Mayor Richard M. Daley today urged Chicagoans to cooperate with 2010 federal census workers who began work this week verifying street addresses and the number of units in a property.
"The importance of the Census cannot be overstated," Daley said in a news conference held at the Chicago Regional Census Office, 500 W. Madison St. with federal, state and local officials and representatives of Chicago philanthropic groups who will provide $1 million in support of the information gathering process.
"Every year, the federal government distributes hundreds of billions of dollars to states and local governments based on Census data that are collected once every 10 years. If the Census data isn't accurate, it directly affects the amount of federal money that will come to Chicago for the next ten years," the Mayor said.
Daley said federal money helps fund critical programs that address a range of needs in Chicago and its neighborhoods, including programs for education, public safety, transportation, community development and social services.
Census data also directly determine how many seats each city and state gets in Congress and it’s used for legislative redistricting at the state and local levels, too.
And private developers often use Census data to understand demographics so they can figure out where to locate new development in a way that best meets a particular community’s needs.

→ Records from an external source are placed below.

-- ==== Sys2Proof/Laws/PerInstr.lean ====
section
/-! SUPPORT. The family made per command: what a command's encoding holds, field by field. -/

namespace Sys2Proof.Laws

/-- The encoding of a command holds its opcode, which no row beyond the map has, and its operand, in which no reserved
bit is set (30_encoding.md R65, R67, R72). -/
def EncodedFields.Statement (i : Instr) : Prop :=
  opOf (encode i) = i.opcode ∧ argOf (encode i) = i.operand ∧ i.opcode.toNat < 9 ∧
    reservedArgSet i.opcode i.operand = false

/-- A byte in the low bits of a word leaves the bits above it zero. -/
theorem high_of_byte (byte : Byte) : (byte.setWidth 32).extractLsb' 8 24 = 0#24 := by
  apply BitVec.eq_of_getLsbD_eq
  intro i _
  simp

theorem EncodedFields.nop : EncodedFields.Statement .nop :=
  ⟨Machine.opOf_encode _, Machine.argOf_encode _, by simp [Instr.opcode], rfl⟩

theorem EncodedFields.startz (seed : Word) : EncodedFields.Statement (.startz seed) :=
  ⟨Machine.opOf_encode _, Machine.argOf_encode _, by simp [Instr.opcode], rfl⟩

theorem EncodedFields.startn (seed : Word) : EncodedFields.Statement (.startn seed) :=
  ⟨Machine.opOf_encode _, Machine.argOf_encode _, by simp [Instr.opcode], rfl⟩

theorem EncodedFields.pushb (byte : Byte) : EncodedFields.Statement (.pushb byte) :=
  ⟨Machine.opOf_encode _, Machine.argOf_encode _, by simp [Instr.opcode], by
    simp [reservedArgSet, Instr.opcode, Instr.operand, high_of_byte]⟩

theorem EncodedFields.pushw (word : Word) : EncodedFields.Statement (.pushw word) :=
  ⟨Machine.opOf_encode _, Machine.argOf_encode _, by simp [Instr.opcode], rfl⟩

theorem EncodedFields.finish : EncodedFields.Statement .finish :=
  ⟨Machine.opOf_encode _, Machine.argOf_encode _, by simp [Instr.opcode], rfl⟩

theorem EncodedFields.read : EncodedFields.Statement .read :=
  ⟨Machine.opOf_encode _, Machine.argOf_encode _, by simp [Instr.opcode], rfl⟩

theorem EncodedFields.status : EncodedFields.Statement .status :=
  ⟨Machine.opOf_encode _, Machine.argOf_encode _, by simp [Instr.opcode], rfl⟩

theorem EncodedFields.clear : EncodedFields.Statement .clear :=
  ⟨Machine.opOf_encode _, Machine.argOf_encode _, by simp [Instr.opcode], rfl⟩

end Sys2Proof.Laws
end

"Especially in this difficult economy, it's critical to make sure that we receive every single federal dollar the city is entitled to. To do that, we want to make sure every Chicagoan is counted in the Census," Daley said.
The Mayor reminded residents that by Census workers must keep the information they gather confidential, so there is no need to be afraid of being counted.
At the same time, it is very important for all Chicago residents to understand that Census workers will not and cannot ask for personal information such as social security numbers or bank accounts.
"If someone tells you they are a Census worker and asks for this type of personal information, do not under any circumstances give out that information," Daley said.
The Mayor said the Census Bureau will be hiring in summer and fall to fill office, street operation and administrative functions, but that some positions are available now and the time to apply for them is now.
As of today, three U.S. Census offices are open in Chicago and five more will open by the end of summer.
To apply, residents should visit U.S. Census Bureau and look under the Chicago Regional job listing.
Daley said the City will soon announce the creation of a "Complete Count Committee" that will work over the next year to help raise awareness about the Census and to help reach out to specific populations that have been undercounted in previous Censuses, which is one of the biggest challenges to any Census effort - not only in Chicago but in cities across the nation.
The Committee will help make sure that specific groups, such veterans, ex-offenders, immigrants, the homeless and students know about the Census and complete a questionnaire next spring.
"To assist with the massive effort of communicating with these groups and others, for the first time ever a group of foundations will donate a total of one million dollars to assist with Census outreach activities," the Mayor said.
"These foundations recognize how important a complete and accurate census count is to their own work, and they also recognize that in this tough economy, local governments are short on resources," he said.